Jika cuaca adalah efek domino yang linear, perubahan sekecil itu seharusnya hanya mengubah hasil akhir sedikit saja. Cuaca cerah mungkin hanya berubah menjadi agak berawan. Tapi yang muncul di layar komputer Lorenz justru di luar nalar. Pola cuaca yang terbentuk menjadi sama sekali berbeda, acak, dan kacau balau. Lorenz baru saja menemukan chaos theory atau teori kekacauan.
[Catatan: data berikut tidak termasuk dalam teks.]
-- ==== Sys2Proof/Machine/Security.lean ====
section
/-! DEFINITION. The security core (17): tenants, keys, binding, records and statements, attestation, the removal of a tenant. -/

namespace Sys2Proof.Machine

open Host (Outcome)

/-- Change the security core. -/
def modSec (n : Node) (f : Sec → Sec) : Node := { n with sec := f n.sec }

/-- The handle that stands for a close no command asked for: no handle has its value. DESIGN CHOICE, safe: log entry 38. -/
abbrev noHandle : Nat := 2 ^ 32

/-! ## Ending everything at once (R385, R400) -/

/-- Take every command but one out of the engines. -/
def quiet (n : Node) (keep : Option Nat) : Node :=
  let stays (h : Nat) : Bool := keep == some h
  { n with
    att := { n.att with steps := [], shares := [], items := [], rowsIn := [], blocks := [], bound := [], tileJobs := [], planned := [] }
    cfl := { n.cfl with chains := [], hosts := n.cfl.hosts.filter fun c => stays c.handle }
    bsu := { n.bsu with
      units := n.bsu.units.map fun u => (u.1, { u.2 with area := [], run := none })
      frames := n.bsu.frames.filterMap fun f => if f.2 = 4 then none else some (f.1, if f.2 = 5 then 1 else f.2)
      jobs := [], owns := [] }
    ter := { n.ter with moves := [], busy := [], jobs := [], allocWait := [], fullTold := [] }
    seqs := { n.seqs with snaps := [], copies := [], applied := [] }
    wts := { n.wts with jobs := [], uses := [], evicts := [] }
    pdx := { n.pdx with job := none }
    map := { n.map with waits := n.map.waits.filter (fun w => stays w.handle), drains := n.map.drains.filter fun d => stays d.handle }
    sec := { n.sec with held := [] }
    mic := { n.mic with retiring := n.mic.retiring.map fun r => { r with handle := none } }
    svc := { n.svc with march := n.svc.march.filter (fun m => m.why != 0), recal := n.svc.recal.filter (·.dead), commit := none } }

/-- Complete every outstanding command but one with a status; nothing of them goes on. -/
def endAll (t : Tck) (n : Node) (keep : Option Nat) (status : Nat) : Node :=
  (n.fe.cmds.filter fun c => keep != some c.handle).foldl (fun m c => complete t m c.handle status []) (quiet n keep)

/-! ## Keys (R371, R385) -/

/-- Set what `SEC_SLOT[k]` shows. -/
def showSlot (n : Node) (k st : Nat) : Node := wr n (Rg.secSlotState k) st

/-- Install a transport key. -/
def putSlot (n : Node) (k st : Nat) (key : Bytes) : Node :=
  wr (showSlot (modSec n fun s => { s with slots := mset s.slots k ⟨key, 0, none, none⟩ }) k st) (Rg.secSlotExhausted k) 0

/-- Destroy the key of a slot, which becomes EMPTY (R304, R371). -/
def emptySlot (n : Node) (k : Nat) : Node :=
  slotEmptied (wr (showSlot (modSec n fun s => { s with slots := mdel s.slots k }) k 0) (Rg.secSlotExhausted k) 0) k

/-- Destroy every key of R371. -/
def destroyKeys (n : Node) : Node :=
  let n1 := (mkeys n.sec.slots).foldl emptySlot n
  let n2 := modSec n1 fun s => { s with storage := none, authPub := [], bind := [] }
  { n2 with wts := { n2.wts with sets := n2.wts.sets.map fun e => (e.1, if imgEncrypted e.2.image then { e.2 with bound := false } else e.2) } }

/-- The tenant is gone: EMPTY, no tenant ID. -/
def setEmpty (n : Node) : Node := wr (wr (wr n Rg.secStatusState tsEmpty) Rg.secStatusSeal 0) Rg.secStatusTenant 0

/-! ## Opening and sealing (R364 to R366) -/

/-- Does a bundle keep the layout of R365. -/
def bundleOk (b : Bytes) (tenant : Nat) : Bool :=
  let k := byteAt b 6
  field b 0 4 == 0x544E4254 && field b 4 2 == tenant && 1 ≤ k && k ≤ 4 && byteAt b 7 == 0 && allZero (slice b 200 8) && b.length == 280 + 32 * k

/-- The keys of a bundle: the storage key, then its transport keys. -/
def bundleKeys (b : Bytes) : Option Bytes :=
  match Config.unwrap (slice b 104 96) (b.take 8) (b.drop 208) with
  | some x => if x.length = 64 + 32 * byteAt b 6 then some x else none
  | none => none

/-- A bundle is installed: OPENING, its keys in slots 1 to SLOTS as ACTIVE. -/
def installBundle (n : Node) (c : Cmd) (b keys : Bytes) : Node :=
  let n1 := (List.range (byteAt b 6)).foldl (fun m i => putSlot m (i + 1) 2 (slice keys (64 + 32 * i) 32)) n
  let n2 := modSec n1 fun s => { s with storage := some (keys.take 64), authPub := slice b 8 96, opening := some (c.handle, c.accTick) }
  setRunning (wr (wr n2 Rg.secStatusState tsOpening) Rg.secStatusTenant (c.f 24 2)) c.handle

/-- `TENANT_OPEN`. -/
def tenantOpen (h : Nat) (t : Tck) (n : Node) : Node :=
  withCmd n h opTenantOpen fun c =>
    checked t n c (offIf (c.f 24 2 == 0) 24 ++ rsv c 26 31 ++ rsv c 44 63)
      (if tenantState n != tsEmpty then complete t n h stDenied []
       else
         let b := if c.f 40 4 ≤ 408 then hostRead n c.mem (c.f 32 8) (c.f 40 4) else []
         match (if bundleOk b (c.f 24 2) then bundleKeys b else none) with
         | some keys => installBundle n c b keys
         | none => complete t (raise t n evTenantOpenFail []) h stDenied [])

/-- Values of the SL fields in ascending register offset (R366). -/
def slValues (n : Node) : List Nat :=
  regTable.flatMap fun d =>
    if d.fields.any fun f => f.ty == .sl then
      (List.range d.n1).flatMap fun i => (List.range d.n2).flatMap fun j =>
        (d.fields.filter fun f => f.ty == .sl).map fun f => bits (n.bank.get (d.base + i * d.s1 + j * d.s2)) f.lo f.w
    else []

/-- `SEAL`: written from the management path in OPENING. -/
def sealTenant (src : Req) (t : Tck) (n : Node) : Node :=
  match src, n.sec.opening with
  | .mgmt, some (h, _) =>
    if tenantState n != tsOpening then n
    else
      let n1 := modSec n fun s => { s with opening := none, meas := mset s.meas 7 (sha384 (Config.encodeFields 7 (slValues n))) }
      let n2 := wr (wr n1 Rg.secStatusState tsSealed) Rg.secStatusSeal 1
      forwardChanges (complete t n2 h stOk []) (ownProposal n2 [.tenant (nodeId n2) (rd n2 Rg.secStatusTenant)])
  | _, _ => n

/-- Give up an open: its keys are destroyed. -/
def abortOpen (n : Node) : Node := setEmpty (modSec (destroyKeys n) fun s => { s with opening := none })

/-- `OPEN_SEAL_TIMEOUT`. -/
def openSealTimeout (t : Tck) (n : Node) : Node :=
  match n.sec.opening with
  | some (h, a) => if a + 65536 ≤ t.tick then complete t (abortOpen n) h stDeadline [] else n
  | none => n

/-! ## Removing a tenant (R384 to R387) -/

/-- Records of ticks not released. -/
def unreleased (n : Node) : Nat := ((n.sec.store.filter fun r => !r.released).map fun r => r.recs.length).foldl (· + ·) 0

/-- FORCE: slices revoked in the next epoch, extents revoked with every head named, unreleased records destroyed. -/
def forceClose (t : Tck) (n : Node) : Node :=
  let n1 := modSec n fun s => { s with destroyed := unreleased n, store := s.store.filter (·.released) }
  let ext (m : Node) (e : Nat) : Node := startRevoke t ((List.range 4).foldl (fun k h => emit k (.dcEvent h e false)) m) e 0xF
  let n2 := ((n1.cxd.exts.filter fun e => e.2.state != 0).map (·.1)).foldl ext n1
  if n2.map.map.slices.any fun s => s.node == nodeId n2 then forwardChanges n2 (ownProposal n2 [.revokeAll (nodeId n2)]) else n2

/-- `TENANT_CLOSE`: the close that its acceptance began (R363), or why it is refused. -/
def tenantClose (h : Nat) (t : Tck) (n : Node) : Node :=
  withCmd n h opTenantClose fun c =>
    if n.sec.closing.map (·.1) = some h then setRunning (if c.f 26 1 = 1 then forceClose t n else n) h
    else checked t n c (closeOffs n c) (complete t n h stDenied [])

/-- `FENCE_BEGIN`: at A+1.00. -/
def fenceBegin (t : Tck) (n : Node) : Node :=
  match n.sec.closing with
  | some (h, a) =>
    if n.sec.fenced || t.tick < a + 1 then n
    else
      let n1 := (mkeys n.sec.slots).foldl (fun m k => showSlot m k 3) n
      modSec (endAll t n1 (some h) stKeyRetired) fun s => { s with fenced := true }
  | none => n

/-- `KEY_DESTRUCTION`: at a notch boundary once the fence is complete, at the latest A+3.00. -/
def keyDestruction (t : Tck) (n : Node) : Node :=
  match n.sec.closing with
  | some (_, a) =>
    if !n.sec.fenced || tenantState n != tsFencing || t.now < t.at (a + 1) 1 then n
    else raise t (wr (destroyKeys n) Rg.secStatusState tsErasing) evTenantKeysDestroyed []
  | none => n

/-- Everything the tenant left is zeroed or cleared (R387). -/
def eraseNode (n : Node) : Node :=
  let n1 := resetCounters n
  { n1 with
    t1 := []
    seqs := Seqs.reset
    att := Att.reset
    cfl := Cfl.reset
    cvt := Cvt.reset
    bsu := Bsus.reset
    ter := Ter.reset
    wts := Wts.reset
    pdx := Pdx.reset
    cxd := { n1.cxd with exts := [], dir := [], snoops := [], reqs := [], job := none, zeroing := [], direct := [], pub := none }
    qst := { n1.qst with qps := [], held := [], pds := [], mrs := [], cache := [], fetching := [], waiting := [] }
    mic := { n1.mic with poison := [], poison3 := [], poisonD := [] }
    sch := { n1.sch with qs := n1.sch.qs.map fun e => (e.1, { e.2 with rate := 0, disp := 0, delay := 0 }) }
    sec := { n1.sec with store := [], held := [], lowTold := false, closing := none, fenced := false }
    svc := { n1.svc with trace := [] } }

/-- A forced token that waited for the tenant to be gone becomes active (R443). -/
def tokenNow (t : Tck) (n : Node) : Node :=
  match n.svc.tokenWait with
  | none => n
  | some k => raise t { n with svc := { n.svc with token := some k, tokenWait := none } } evMonUnlock []

/-- `ERASE_DONE`: EMPTY, and the close completes; fine grants end with the tenant (R390). -/
def eraseDone (t : Tck) (n : Node) : Node :=
  match n.sec.closing with
  | some (h, a) =>
    if tenantState n != tsErasing then n
    else
      let n1 := recShow t (wr (setEmpty (eraseNode n)) Rg.secFineGrant 0)
      let n2 := tokenNow t (forwardChanges n1 (ownProposal n1 [.tenant (nodeId n1) 0]))
      complete t n2 h stOk (leBytes 4 (t.tick - a) ++ leBytes 4 n.sec.destroyed)
  | none => n

/-! ## The record store (R381 to R383) -/

/-- `TICK_STATEMENT_SIGN`: a tick that is over has its statement signed with the Alias in force in it (R381, R429). -/
def statementSign (k : Nat) (t : Tck) (n : Node) : Node :=
  match n.sec.store.find? (·.tick == k) with
  | some r =>
    if t.tick ≤ k || r.sig.isSome then n
    else
      let (x, n1) := takeFree n
      let sig := padTo 96 (Config.aliasSign (aliasMeas n k) x (recStatement n r))
      modSec n1 fun s => { s with store := lmodify s.store (·.tick == k) fun y => { y with sig := some sig } }
  | none => n

/-- Is a tick not yet signed: not over, or with a tree and no signature. -/
def unsigned (t : Tck) (n : Node) (k : Nat) : Bool :=
  t.tick ≤ k || n.sec.store.any fun r => r.tick == k && r.sig.isNone

/-- `RECORD_GET`. -/
def recordGet (h : Nat) (t : Tck) (n : Node) : Node :=
  withCmd n h opRecordGet fun c =>
    let first := c.f 24 8
    let ticks := c.f 32 2
    checked t n c (offIf (ticks == 0 || 1024 < ticks) 32 ++ offIf (1 < c.f 34 1) 34 ++ rsv c 35 39 ++ offIf (!mult (c.f 40 8) 64) 40 ++ rsv c 52 63)
      (let l := n.sec.store.filter fun r => first ≤ r.tick && r.tick < first + ticks && r.sig.isSome
       let b := l.flatMap fun r => recBlock n r (r.sig.getD [])
       if c.f 48 4 < b.length then complete t n h stBadParam (leBytes 1 48 ++ zeros 11 ++ leBytes 4 b.length)
       else
         let late := (((List.range ticks).map (first + ·)).find? (unsigned t n)).getD 0
         let res := leBytes 4 l.length ++ leBytes 4 (l.map fun r => r.recs.length).sum ++ leBytes 4 late
         let n1 := complete t (hostWrite n c.mem (c.f 40 8) b) h stOk res
         if c.f 34 1 = 1 then
           recShow t (modSec n1 fun s => { s with store := lmodify s.store (fun r => l.any fun x => x.tick == r.tick) fun r => { r with released := true } })
         else n1)

/-- `HELD_COMPLETION_RELEASE` (R383). -/
def heldRelease (t : Tck) (n : Node) : Node := releaseHeld t n.sec.held.length n

/-! ## Attestation (R369, R370) -/

/-- The report of `ATTEST` without its signature. -/
def report (t : Tck) (n : Node) (nonce : Bytes) : Bytes :=
  leBytes 4 0x54415454 ++ leBytes 2 8 ++ leBytes 2 (nodeId n) ++ leBytes 8 t.tick ++ padTo 32 nonce
    ++ (List.range 8).flatMap fun i => leBytes 1 (i + 1) ++ zeros 3 ++ measurement n (i + 1)

/-- A certificate chain preceded by its length. -/
def certWithLen (n : Node) (t : Tck) (slot : Nat) : Bytes :=
  let c := Config.certChain slot (aliasMeas n t.tick)
  leBytes 4 c.length ++ c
Dalam sistem yang kompleks seperti cuaca, pasar saham, atau bahkan hubungan antar manusia, hubungan sebab-akibat tidak berjalan lurus. Pergeseran paling remeh di titik awal tidak bergerak secara berurutan, melainkan berlipat ganda secara eksponensial. Kepakan sayap seekor kupu-kupu di hutan Brasil dapat mengubah tekanan udara yang pada akhirnya memicu angin topan di Texas beberapa minggu kemudian. Ini bukan sekadar kiasan puitis dari film fiksi ilmiah, teman-teman. Ini adalah hard science. Perbedaan utamanya sangat jelas: efek domino itu butuh dorongan konstan dan tujuannya pasti terbaca, sementara efek kupu-kupu membuktikan bahwa hal sekecil apa pun bisa mendikte ulang masa depan dengan cara yang mustahil kita prediksi.

V

Memahami perbedaan yang berakar pada sains ini sebenarnya membawa dampak psikologis yang sangat melegakan bagi kita. Coba pikirkan, otak kita sering diam-diam menderita karena terus memaksakan ilusi efek domino pada kehidupan yang digerakkan oleh efek kupu-kupu. Kita sering merasa sangat bersalah atau merasa gagal total karena rencana hidup kita yang sudah disusun rapi (belajar A, kerja di B, sukses di C) tiba-tiba hancur berantakan hanya karena satu kejadian kecil yang di luar kendali. Padahal, begitulah cara alam semesta bekerja. Kita tidak sedang gagal, kita hanya sedang hidup di dalam sistem non-linear yang dinamis.

Lalu, apa yang bisa kita pelajari bersama dari sains dan teori kekacauan hari ini? Pertama, mari perlahan lepaskan ilusi bahwa kita bisa mengontrol dan memprediksi semua hasil akhir dalam hidup kita. Kedua, dan ini yang paling indah, sadarilah bahwa tindakan-tindakan kecil yang kita lakukan itu sangat bernilai. Sebuah senyuman tulus kepada orang asing di pagi hari, keputusan kecil untuk membaca buku lima menit sebelum tidur, atau sekadar menahan satu kalimat tajam saat kita sedang marah. Kita tidak akan pernah bisa memprediksi seberapa jauh gelombang kebaikan kecil itu menyebar, atau badai emosi apa yang berhasil kita cegah di masa depan. Jalan hidup kita memang tidak bergerak dalam garis lurus yang kaku, dan mungkin, justru di dalam ketidakpastian itulah letak keindahan hidup yang sebenarnya.